The remake's really sloppy with the parents. I realize they probably didn't have a lot of movie time to dedicate to parents debating their past actions but the time they DO give to it is pretty unsatisfying. What the movie says is that the parents accidentally killed Freddy and then decided to have their children never discuss their childhoods or ever remember their time with Freddy, who the remake says molested them (in the original he killed the kids, the molestation is implied by circumstance but never clearly mentioned.) Regardless, when the first child dies the family had pictures of him at the funeral, including pictures of him with the other kids Freddy got to, although, in their minds they didn't meet until high school. It's not unworkable conceptually: the parents killed Freddy and vowed to their kids would forget it ever happened, getting rid of pictures of them together. We can also assume the city had a couple grade schools and you can move kids around to keep them from being in school together. The movie says they were five at the time and, let's be honest, I don't really remember anyone from my kindergarten class, other than the kids I stayed with through grade school. I even get why the mother of the dead teen might want to show pictures from when her son was young with his friends. But DISCUSS it in the movie.
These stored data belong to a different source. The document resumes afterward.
theorem State.rootLock_keeps (s : State) : Keeps s (State.rootLock s)  := by
  unfold State.rootLock
  exact Keeps.ite (Keeps.ite (Keeps.upd (Keeps.trans (Keeps.trans (Keeps.put_clk (Keeps.refl _) _) (Keeps.of_does
    (State.startTime_does _) rfl)) (Keeps.of_does (State.updPwr_does _ _) rfl))) (Keeps.put_clk (Keeps.refl _) _)) (Keeps.refl
    _)

theorem State.frameRow_keeps (s : State) (v : Via) (bs : List Byte) : Keeps s (State.frameRow s v bs)  := by
  unfold State.frameRow
  exact Keeps.trans (Keeps.ite (State.preempt_keeps _ _) (Keeps.refl _)) (State.receive_keeps _ _ _)

theorem State.vfaStageSet_keeps (s : State) (st : Nat) : Keeps s (State.vfaStageSet s st)  := by
  unfold State.vfaStageSet
  exact Keeps.ite (Keeps.refl _) (Keeps.trans (Keeps.ite (Keeps.trans (Keeps.trans (Keeps.trans (Keeps.trans (Keeps.of_does
    (State.updPwr_does _ _) rfl) (Keeps.of_does (State.flagIf_does _ _ _ _) rfl)) (Keeps.of_does (State.flagIf_does _ _ _ _)
    rfl)) (Keeps.of_does (State.flag_does _ _ _) rfl)) (Keeps.of_does (State.bankSag_does _ _) rfl)) (Keeps.trans (Keeps.trans
    (Keeps.of_does (State.updPwr_does _ _) rfl) (Keeps.of_does (State.flagIf_does _ _ _ _) rfl)) (Keeps.of_does
    (State.flagIf_does _ _ _ _) rfl))) (State.settleAll_keeps _))

theorem State.tripsRelease_keeps (s : State) : Keeps s (State.tripsRelease s)  := by
  unfold State.tripsRelease
  exact Keeps.upd (Keeps.refl _)

theorem State.thermalRestart_keeps (s : State) : Keeps s s.thermalRestart := by
  unfold State.thermalRestart
  exact Keeps.ite (Keeps.of_quiet ⟨show (s.resetDomains 1).sup.safeNet = true by rw [State.resetDomains_sup], rfl, rfl⟩) (Keeps.refl _)

theorem State.thermSample_keeps (s : State) (v : Vector Sensed 10) : Keeps s (State.thermSample s v)  := by
  unfold State.thermSample
  exact Keeps.ite (Keeps.refl _) (Keeps.trans (Keeps.trans (Keeps.trans (Keeps.ite (Keeps.ite (Keeps.trans (Keeps.of_does
    (State.sampleAll_does _ _) rfl) (State.tripsRelease_keeps _)) (Keeps.trans (Keeps.trans (Keeps.of_does
    (State.sampleAll_does _ _) rfl) (State.tripsRelease_keeps _)) (Keeps.of_does (State.wearCycle_does _ _) rfl))) (Keeps.trans
    (Keeps.ite (Keeps.trans (Keeps.of_does (State.sampleAll_does _ _) rfl) (State.tripsRelease_keeps _)) (Keeps.trans
    (Keeps.trans (Keeps.of_does (State.sampleAll_does _ _) rfl) (State.tripsRelease_keeps _)) (Keeps.of_does
    (State.wearCycle_does _ _) rfl))) (Keeps.of_does (State.wearIso_does _ _ _) rfl))) (State.settle_keeps _))
    (State.criticalTrip_keeps _ _)) (State.thermalRestart_keeps _))

theorem State.clearEnables_keeps (s : State) (n : Nat) : Keeps s (State.clearEnables s n)  := by
  unfold State.clearEnables
  exact Keeps.trans (Keeps.of_does (State.wr_does _ _ _) rfl) (State.clkEnWritten_keeps _ _)

theorem State.domainOn_keeps (s : State) (n : Nat) : Keeps s (State.domainOn s n)  := by
  unfold State.domainOn
  exact Keeps.trans (Keeps.ite (Keeps.put_loops (Keeps.of_does (State.setPowered_does _ _ _) rfl) _) (Keeps.ite (Keeps.trans
    (Keeps.of_does (State.setPowered_does _ _ _) rfl) (Keeps.of_does (State.xfResume_does _) rfl)) (Keeps.ite (Keeps.trans
    (Keeps.put_afe (Keeps.of_does (State.setPowered_does _ _ _) rfl) _) (Keeps.of_does (State.afeReturn_does _) rfl))
    (Keeps.ite (Keeps.trans (Keeps.of_does (State.setPowered_does _ _ _) rfl) (Keeps.of_does (State.judgeStores_does _) rfl))
    (Keeps.of_does (State.setPowered_does _ _ _) rfl))))) (State.settleAll_keeps _)

theorem State.restoreEn_keeps (s : State) (on : List Nat) (base : Nat) : Keeps s (State.restoreEn s on base)  := by
  unfold State.restoreEn
  exact by
    try dsimp only
    split
    · exact (Keeps.refl _)
    · exact (Keeps.ite (Keeps.refl _) (Keeps.trans (Keeps.of_does (State.wr_does _ _ _) rfl) (State.hook_keeps _ _ _ _ _ _ _)))

theorem State.restoreSet_keeps (s : State) : Keeps s (State.restoreSet s)  := by
  unfold State.restoreSet
  exact by
    try dsimp only
    split
    · exact (Keeps.refl _)
    · exact (Keeps.foldl (fun _ _ => (State.restoreEn_keeps _ _ _)) (Keeps.trans (Keeps.foldl (fun _ _ => (Keeps.ite (State.domainOn_keeps _ _) (Keeps.refl _))) (Keeps.of_does (State.wr_does _ _ _) rfl)) (State.clkEnWritten_keeps _ _)))

theorem State.bootFlags_keeps (s : State) : Keeps s (State.bootFlags s)  := by
  unfold State.bootFlags
  exact Keeps.ite (Keeps.trans (Keeps.ite (Keeps.upd3 (Keeps.trans (Keeps.of_does (State.flagIf_does _ _ _ _) rfl)
    (Keeps.of_does (State.flag_does _ _ _) rfl))) (Keeps.of_does (State.flagIf_does _ _ _ _) rfl)) (Keeps.of_does
    (State.flagWith_does _ _ _ _) rfl)) (Keeps.ite (Keeps.upd3 (Keeps.trans (Keeps.of_does (State.flagIf_does _ _ _ _) rfl)
    (Keeps.of_does (State.flag_does _ _ _) rfl))) (Keeps.of_does (State.flagIf_does _ _ _ _) rfl))

theorem State.bootComplete_keeps (s : State) : Keeps s s.bootComplete := by
  have hold : ∀ t : State, Keeps s t → Keeps s ((t.setMode .safeHold).flag devBase 1).assertSafe := by
    intro t k
    refine ⟨fun _ _ => by rw [State.assertSafe_sup], fun h => ?_, fun h => ?_⟩
    · exact (State.assertSafe_keeps _).life ((Keeps.of_does (State.flag_does _ _ _) rfl).life (State.setMode_life _ _ (k.life h)))
    · exact (State.assertSafe_keeps _).shdn ((Keeps.of_does (State.flag_does _ _ _) rfl).shdn (State.setMode_shdn _ _ (k.shdn h)))
  have go : ∀ t : State, Keeps s t → Keeps s (t.setMode .standby).releaseSafe := fun t k =>
    (k.trans (State.setMode_keeps _ _ rfl)).trans (State.releaseSafe_keeps _ (by rw [State.setMode_mode]; rfl))
  have a0 : Keeps s (s.judgeTables.updNet fun n => { n with ip := s.judgeTables.netAddress, changeDue := false }) :=
    (Keeps.of_does (State.judgeTables_does _) rfl).trans (Keeps.of_does (State.updNet_does _ _) rfl)
  have boot : ∀ t : State, Keeps s t → Keeps s (t.rootBoot.bootFlags.toPhase .done) := fun t k =>
    ((k.trans (Keeps.of_does (State.rootBoot_does _) rfl)).trans (State.bootFlags_keeps _)).trans (State.toPhase_keeps _ _)
  unfold State.bootComplete
  refine Keeps.ite (Keeps.refl _) (Keeps.trans (Keeps.trans (Keeps.ite (hold _ (Keeps.upd ?_)) (go _ ?_))
    (State.settleAll_keeps _)) (Keeps.of_does (State.dhcpDiscover_does _) rfl))
  · exact boot _ (Keeps.ite (a0.trans (State.restoreSet_keeps _)) a0)
  · exact boot _ (Keeps.ite (a0.trans (State.restoreSet_keeps _)) a0)

theorem State.aonResetEnd_keeps (s : State) (st : Straps) : Keeps s (State.aonResetEnd s st)  := by
  unfold State.aonResetEnd
  exact Keeps.ite (Keeps.upd (Keeps.refl _)) (Keeps.refl _)

theorem State.energyLimitExpiry_keeps (s : State) : Keeps s (State.energyLimitExpiry s)  := by
  unfold State.energyLimitExpiry
  exact Keeps.ite (Keeps.trans (Keeps.put_led (Keeps.refl _) _) (State.settle_keeps _)) (Keeps.refl _)

theorem State.maxDelayDrop_keeps (s : State) (n : Fin 12) : Keeps s (State.maxDelayDrop s n)  := by
  unfold State.maxDelayDrop
  exact Keeps.ite (Keeps.refl _) (Keeps.trans (Keeps.foldl (fun _ _ => (Keeps.ite (Keeps.trans (Keeps.of_does (State.flag_does
    _ _ _) rfl) (Keeps.of_does (State.dropEvent_does _ _ _ _ _) rfl)) (Keeps.refl _))) (Keeps.refl _)) (State.settle_keeps _))

theorem State.domainOff_keeps (s : State) (n : Nat) : Keeps s (State.domainOff s n)  := by
  unfold State.domainOff
  exact Keeps.ite (Keeps.trans (Keeps.trans (Keeps.trans (Keeps.of_does (State.domainStop_does _ _) rfl) (Keeps.of_does
    (State.loseRegs_does _ _) rfl)) (Keeps.of_does (State.setPowered_does _ _ _) rfl)) (State.settleAll_keeps _)) (Keeps.refl
    _)

theorem State.domFault_keeps (s : State) (n : Nat) : Keeps s (State.domFault s n)  := by
  unfold State.domFault
  exact Keeps.ite (Keeps.refl _) (Keeps.ite (State.warmReset_keeps _ _) (Keeps.ite (Keeps.refl _) (Keeps.trans (Keeps.trans
    (Keeps.trans (Keeps.trans (Keeps.of_does (State.updPwr_does _ _) rfl) (Keeps.of_does (State.flag_does _ _ _) rfl))
    (State.clearEnables_keeps _ _)) (State.domainOff_keeps _ _)) (State.settleAll_keeps _))))

theorem State.eventLatestDrop_keeps (s : State) (n : Fin 12) : Keeps s (State.eventLatestDrop s n)  := by
  unfold State.eventLatestDrop
  exact Keeps.ite (Keeps.refl _) (Keeps.trans (Keeps.foldl (fun _ _ => (Keeps.of_does (State.nextDrop_does _ _ _) rfl))
    (Keeps.foldl (fun _ _ => (Keeps.of_does (State.latestDrop_does _ _ _) rfl)) (Keeps.refl _))) (State.settle_keeps _))

theorem State.watchdogRow_keeps (s : State) : Keeps s (State.watchdogRow s)  := by
  unfold State.watchdogRow
  exact Keeps.trans (State.preempt_keeps _ _) (State.watchdogExpiry_keeps _)

theorem State.eventRejudge_keeps (s : State) (n : Fin 12) : Keeps s (State.eventRejudge s n)  := by
  unfold State.eventRejudge
  exact Keeps.ite (Keeps.refl _) (Keeps.trans (Keeps.foldl (fun _ _ => (by
    try dsimp only
    split
    · exact (Keeps.ite (Keeps.refl _) (Keeps.ite (Keeps.of_does (State.dropEvent_does _ _ _ _ _) rfl) (Keeps.of_does (State.judge_does _ _ _) rfl)))
    · exact (Keeps.refl _))) (Keeps.refl _)) (State.settle_keeps _))

theorem State.readFrame_keeps (s : State) (full : Bool) : Keeps s (State.readFrame s full)  := by
  unfold State.readFrame
  exact Keeps.ite (Keeps.trans (Keeps.of_does (State.spiTransfer_does _ _ _) rfl) (State.spiLeft_keeps _)) (Keeps.refl _)

theorem State.readFrameRow_keeps (s : State) (full : Bool) : Keeps s (State.readFrameRow s full)  := by
  unfold State.readFrameRow
  exact Keeps.trans (State.readFrame_keeps _ _) (State.dueReset_keeps _)

theorem State.bootStall_keeps (s : State) : Keeps s (State.bootStall s)  := by
  unfold State.bootStall
  exact Keeps.ite (Keeps.upd (Keeps.refl _)) (Keeps.refl _)

theorem State.faultRow_keeps (s : State) (cause : Nat) : Keeps s (State.faultRow s cause)  := by
  unfold State.faultRow
  exact Keeps.trans (State.preempt_keeps _ _) (State.clockFaultRow_keeps _ _)

theorem State.sampleRow_keeps (s : State) (v : Vector Sensed 10) : Keeps s (State.sampleRow s v)  := by
  unfold State.sampleRow
  exact Keeps.trans (Keeps.ite (Keeps.refl _) (State.preempt_keeps _ _)) (State.thermSample_keeps _ _)

theorem State.ledgerUpdateRow_keeps (s : State) : Keeps s (State.ledgerUpdateRow s)  := by
  unfold State.ledgerUpdateRow
  exact Keeps.trans (Keeps.of_does (State.ledgerUpdate_does _) rfl) (State.settle_keeps _)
Keep in mind: there's no reason for the parents to think the guy's death was anything but an unusually violent suicide. The kids know better but the parents don't, that's pretty common in horror. So at that funeral, the parents should have some sort of issue with that family having pictures of the children together, pictures they've tried to keep from the children for a long time. And why does Kris's mother keep the old pictures and her daughter's slashed dress? They were in the garage, it's not like Kris found a secret room where they were kept. Honestly, it felt like that stuff was left around because it gave the writers a trail of exposition to let the characters sniff. I liked that the movie let Nancy's mother suggest that the reason the kids were all dreaming about the same boogeyman was due to repressed memories. But I think there could have been a stronger moment or two of follow-up with the parents as well. They had two particularly strong actors, Connie Britton and Clancy Smith, to work with as the main parents. They were woefully underused.
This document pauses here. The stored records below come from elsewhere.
section
/-!
PROOFS. Throttling (spec/17_thermal_and_fans.md): the effective threshold and the judgement of a sensor against it (R431,
R432), and the enforcement level with what follows it, the bits of DEV_STAT and the modes RUN and CONSTRAINED (R433).
-/
namespace Sys2Proof.Machine

/-! ### The effective threshold and the fall limit (R431) -/

theorem State.thrLowered_eq_true_iff (s : State) (n : Fin 10) :
    s.thrLowered n = true ↔ s.wear.ended[(4 : Fin 8)] = true ∨ (s.wear.ended[(7 : Fin 8)] = true ∧ (n = 2 ∨ n = 4)) := by
  have hdef : s.thrLowered n =
      (s.wear.ended[(4 : Fin 8)] || (s.wear.ended[(7 : Fin 8)] && (n == 2 || n == 4))) := rfl
  rw [hdef, Bool.or_eq_true, Bool.and_eq_true, Bool.or_eq_true, beq_iff_eq, beq_iff_eq]

theorem State.thrEff_of_lowered {s : State} {n : Fin 10} (h : s.thrLowered n = true) :
    s.thrEff n = signed 16 (s.fld (State.tsCfg n) 31 16) - 640 := if_pos h

theorem State.thrEff_of_not_lowered {s : State} {n : Fin 10} (h : ¬ s.thrLowered n = true) :
    s.thrEff n = signed 16 (s.fld (State.tsCfg n) 31 16) := if_neg h

theorem State.fallLimit_enforce {s : State} {n : Fin 10} {k : Nat} (h : (s.sensor n).stage = .enforce k) :
    s.fallLimit n = s.thrEff n + 320 * ((k : Int) - 1) - 320 := by
  simp only [State.fallLimit, h, deg5]

theorem State.fallLimit_request {s : State} {n : Fin 10} (h : (s.sensor n).stage = .request) :
    s.fallLimit n = s.thrEff n - 320 := by
  simp only [State.fallLimit, h, deg5]

/-- A reading at a limit does not exceed it (R431). -/
theorem State.above4_eq_false_of_mem {x : Sensor} {lim : Int} (h : lim ∈ x.hist) : State.above4 x lim = false := by
  have hat : (x.hist.all fun t => decide (lim < t)) = false :=
    List.all_eq_false.mpr ⟨lim, h, by simp⟩
  rw [State.above4, hat, Bool.and_false]

/-! ### A sensor after an update -/

@[simp] theorem State.sensor_updSensor_same (s : State) (n : Fin 10) (f : Sensor → Sensor) :
    (s.updSensor n f).sensor n = f (s.sensor n) := by
  simp [State.sensor, State.updSensor]

@[simp] theorem State.sensor_thermFlag (s : State) (n m : Fin 10) (bit cls : Nat) (st : Stage) :
    (s.thermFlag n bit cls st).sensor m = s.sensor m :=
  congrArg (fun v : Vector Sensor 10 => v[m]) ((s.thermFlag_does n bit cls st).only .sensors (by decide))

/-- A move to a stage ends in that stage, whichever flag it raises. -/
@[simp] theorem State.stage_toStage (s : State) (n : Fin 10) (st : Stage) : ((s.toStage n st).sensor n).stage = st := by
  unfold State.toStage
  cases st with
  | none => simp
  | request => simp
  | enforce k =>
    dsimp only
    split <;> simp

/-! ### The stage judgement (R432) -/

/-- Since when the readings of a sensor have stayed at or below its fall limit is noted, before its stage is judged. -/
def State.noteLow (s : State) (n : Fin 10) : State :=
  s.updSensor n fun y =>
    { y with lowSince := if (s.sensor n).temp ≤ s.fallLimit n then some ((s.sensor n).lowSince.getD s.now) else none }

@[simp] theorem State.stage_noteLow (s : State) (n : Fin 10) : ((s.noteLow n).sensor n).stage = (s.sensor n).stage := by
  simp [State.noteLow]

@[simp] theorem State.above4_noteLow (s : State) (n : Fin 10) (lim : Int) :
    State.above4 ((s.noteLow n).sensor n) lim = State.above4 (s.sensor n) lim := by
  simp [State.noteLow, State.above4]

@[simp] theorem State.thrEff_noteLow (s : State) (n m : Fin 10) : (s.noteLow n).thrEff m = s.thrEff m := rfl

theorem State.judgeStage_of_thrEn_false {s : State} {n : Fin 10} (h : s.thrEn n = false) : s.judgeStage n = s := by
  simp [State.judgeStage, h]

section
variable {s : State} {n : Fin 10} (en : s.thrEn n = true) (whole : (s.sensor n).broken = false)
include en whole

/-- A sensor in NONE enters REQUEST where four readings exceed THR_EFF, and stays in NONE otherwise. -/
theorem State.judgeStage_none (h : (s.sensor n).stage = .none) :
    s.judgeStage n = if State.above4 (s.sensor n) (s.thrEff n) then (s.noteLow n).toStage n .request else s.noteLow n := by
  simp [State.judgeStage, ← State.noteLow.eq_1, en, whole, h]

/-- A sensor in ENFORCE below level 3 goes one level up where four readings exceed the next boundary. -/
theorem State.judgeStage_enforce_up {k : Nat} (h : (s.sensor n).stage = .enforce k) (hk : k < 3)
    (above : State.above4 (s.sensor n) (s.thrEff n + 320 * k) = true) :
    s.judgeStage n = (s.noteLow n).toStage n (.enforce (k + 1)) := by
  simp [State.judgeStage, ← State.noteLow.eq_1, en, whole, h, hk, deg5, above]

end

/-- Settles O33: the limits are read off their definitions, and a judgement that finds the readings above the threshold or
the next boundary is the move to that stage (`State.judgeStage_none`, `State.judgeStage_enforce_up`). -/
theorem effectiveThreshold : Obligations.EffectiveThreshold := by
  intro s n thr
  rw [← s.thrLowered_eq_true_iff n]
  refine ⟨State.thrEff_of_lowered, State.thrEff_of_not_lowered, fun _ => State.fallLimit_enforce, State.fallLimit_request,
    fun _ _ => State.above4_eq_false_of_mem, State.judgeStage_of_thrEn_false, fun en whole h => ?_,
    fun k en whole h hk above => ?_⟩
  · rw [State.judgeStage_none en whole h]
    split
    · exact State.stage_toStage _ _ _
    · exact (State.stage_noteLow _ _).trans h
  · rw [State.judgeStage_enforce_up en whole h hk above, State.stage_toStage]

/-! ### The enforcement level (R433) -/

theorem State.mem_sensors_iff (s : State) (x : Sensor) : x ∈ s.sensors.toList ↔ ∃ n : Fin 10, s.sensors[n] = x := by
  rw [Vector.mem_toList_iff, Vector.mem_iff_getElem]
  exact ⟨fun ⟨i, hi, h⟩ => ⟨⟨i, hi⟩, h⟩, fun ⟨n, h⟩ => ⟨n, n.isLt, h⟩⟩

theorem Stage.eq_enforce_of_level_ne_zero {st : Stage} (h : st.level ≠ 0) : st = .enforce st.level := by
  cases st with
  | none => exact absurd rfl h
  | request => exact absurd rfl h
  | enforce k => rfl

/-- ENF_LEVEL is the greatest of 0 and the levels of the sensors. -/
theorem State.enfLevel_isGreatest (s : State) :
    s.enfLevel ∈ 0 :: s.sensors.toList.map (·.stage.level) ∧
      ∀ k ∈ 0 :: s.sensors.toList.map (·.stage.level), k ≤ s.enfLevel := by
  have hfold : s.enfLevel = (s.sensors.toList.map (·.stage.level)).foldl max 0 := List.foldl_map.symm
  exact List.max?_eq_some_iff.mp (hfold ▸ List.max?_cons')

theorem State.level_le_enfLevel (s : State) (n : Fin 10) : s.sensors[n].stage.level ≤ s.enfLevel :=
  s.enfLevel_isGreatest.2 _ (List.mem_cons_of_mem _ (List.mem_map_of_mem ((s.mem_sensors_iff _).mpr ⟨n, rfl⟩)))

theorem State.enfLevel_eq_zero_or_exists (s : State) :
    s.enfLevel = 0 ∨ ∃ n : Fin 10, s.sensors[n].stage = .enforce s.enfLevel := by
  by_cases h0 : s.enfLevel = 0
  · exact .inl h0
  · obtain ⟨x, hx, hlevel⟩ := List.mem_map.mp (List.mem_of_ne_of_mem h0 s.enfLevel_isGreatest.1)
    obtain ⟨n, rfl⟩ := (s.mem_sensors_iff x).mp hx
    exact .inr ⟨n, hlevel ▸ Stage.eq_enforce_of_level_ne_zero (hlevel ▸ h0)⟩

theorem State.thrRequest_iff (s : State) : s.thrRequest = true ↔ ∃ n : Fin 10, s.sensors[n].stage = .request := by
  simp only [State.thrRequest, List.any_eq_true, beq_iff_eq, s.mem_sensors_iff]
  exact ⟨fun ⟨_, ⟨n, hn⟩, h⟩ => ⟨n, hn ▸ h⟩, fun ⟨n, h⟩ => ⟨_, ⟨n, rfl⟩, h⟩⟩

/-! ### DEV_STAT and the mode -/

/-- The word of one flag has that flag's bit and no other. -/
@[simp] theorem State.getElem_vb (n : Nat) (b : Bool) {k : Nat} (hk : k < 32) :
    (State.vb n b)[k] = (decide (n = k) && b) := by
  rw [← BitVec.getLsbD_eq_getElem, State.vb, fieldAt, BitVec.getLsbD_ofNat]
  cases b with
  | false => simp [b2n]
  | true => simp [b2n, hk, Nat.testBit_two_pow]

theorem State.viewDev_thrRequest (s : State) (w : Word) : (s.viewDev 0x48 w).getLsbD 2 = s.thrRequest := by
  simp [State.viewDev]

theorem State.viewDev_thrEnforce (s : State) (w : Word) : (s.viewDev 0x48 w).getLsbD 3 = decide (0 < s.enfLevel) := by
  simp [State.viewDev]

theorem State.settleMode_run {s : State} (run : s.sup.mode = .run) (h : 0 < s.enfLevel) :
    s.settleMode.sup.mode = .constrained := by
  have hset : s.settleMode = s.setMode .constrained := by simp [State.settleMode, run, h]
  rw [hset, State.setMode_mode]

theorem State.settleMode_constrained {s : State} (constrained : s.sup.mode = .constrained) (h : s.enfLevel = 0)
    (energy : s.led.energyLimit = false) : s.settleMode.sup.mode = .run := by
  have hset : s.settleMode = s.setMode .run := by simp [State.settleMode, constrained, h, energy]
  rw [hset, State.setMode_mode]

/-- Settles O34: ENF_LEVEL is the greatest of 0 and the sensors' levels (`State.enfLevel_isGreatest`), and the mode follows it
through `State.setMode`. -/
theorem enforcementLevel : Obligations.EnforcementLevel := by
  intro s
  refine ⟨fun n k h => ?_, s.enfLevel_eq_zero_or_exists, s.thrRequest_iff,
    fun w => ⟨s.viewDev_thrRequest w, s.viewDev_thrEnforce w⟩, State.settleMode_run, State.settleMode_constrained⟩
  have hlevel := s.level_le_enfLevel n
  rwa [h] at hlevel

end Sys2Proof.Machine
end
I like that a couple of the families moved away and that Freddy got them too. I never especially loved the notion that Freddy was tied directly to Springwood. I like that as a theme for slasher horror, though, but I never bought that if someone left Springwood that Freddy wouldn't find them. Isn't that the point of his existing in the dreamscape? You can't escape him.
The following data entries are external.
-- ==== Sys2Proof/Syntax.lean ====
section
/-! DEFINITION. The instructions of the block: one constructor per row of spec/opcode_table.json. -/

namespace Sys2Proof

/-- A decoded CTRL word (30_encoding.md R90 to R92). An instruction's operands are in registers,
not in the word (R90), except the two omission bits `CTRL[8]` and `CTRL[9]`: every operation
start latches them (10_state.md R43, 40_transport.md R142) and only SET_WINDOW uses them (R97).
NOP is discarded before anything is latched (R139), so it carries no bit. -/
inductive Instr
  /-- OP 0x00, R139. -/
  | nop
  /-- OP 0x01, R160: `initialize(config)`. -/
  | init (omitX1 omitY1 : Bool)
  /-- OP 0x02, R140: `write_command(byte)`. -/
  | writeCmd (omitX1 omitY1 : Bool)
  /-- OP 0x03, R141: `write_data(bytes)`. -/
  | writeData (omitX1 omitY1 : Bool)
  /-- OP 0x04, R185: `set_window(x0, y0, x1?, y1?)`. -/
  | setWindow (omitX1 omitY1 : Bool)
  /-- OP 0x05, R207: `render(image)`, placement and streaming. -/
  | render (omitX1 omitY1 : Bool)
  /-- OP 0x06, R205: `render_raw(image)`. -/
  | renderRaw (omitX1 omitY1 : Bool)
  /-- OP 0x07, R186: `clear()`. -/
  | clear (omitX1 omitY1 : Bool)
  /-- OP 0x08, R187: `clear_window()`. -/
  | clearWindow (omitX1 omitY1 : Bool)
  /-- OP 0x09, R222: `set_brightness(v)`. -/
  | setBrightness (omitX1 omitY1 : Bool)
  /-- OP 0x0A, R163: `shutdown()`. -/
  | shutdown (omitX1 omitY1 : Bool)
  deriving DecidableEq, Repr

end Sys2Proof
end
Rooney Mara was a pretty unremarkable Nancy but I don't blame her. In fact, she's very charismatic in a small role in "The Social Network." But the "Nightmare" remake reduced her to a sort of mousey art student who never really went after Freddy the way Nancy did in the original. She went looking for answers, sure, but in the original she definitely went to take the fight to Freddy. It didn't help Mara that the final scenes with Freddy pretty much reduced her to a victim in terms of his means of attacking her. In the original, the final showdown was as straight-forward a fight as you'll see, Nancy took it to Freddy and put him on the run. I think the remake tried to be too clever with getting Nancy out of the dream, and needing her boyfriend to do so. I'm not against a boyfriend saving the day sometimes, but I don't think Nancy was strong enough. At first I thought Nancy was quiet but was going to bloom as the movie went on -- predictable, yes, but it seemed the only useful reason to make her so waif-like. But she really never really got to be aggressive or on the offensive. In fact, Freddy played her and Quentin for fools the entire time when he lured them to his lair. They thought they were going to be proven right but he just wanted to prove them wrong.

Which brings me to the most glaring mistake the remake made: the notion that Quentin doubted whether or not Freddy was really guilty of the crimes the children accused him of. It just didn't work as a red herring because, come on, it's FREDDY KRUEGER, everyone knows he's guilty of everything, otherwise we wouldn't be watching "A Nightmare On Elm Street." Had the filmmakers gone through with it and said Freddy was on the revenge mission because he was falsely accused of molesting a bunch of kids wouldn't have worked either. You aren't going to sell that Freddy Krueger is anything but the boogeyman so why bother. It wasted a lot of time that could have been spent building up the characters, both young and old and making the horrors and dream traps more frightening. Stick to the basic origin, the monologue Marge gave in the original.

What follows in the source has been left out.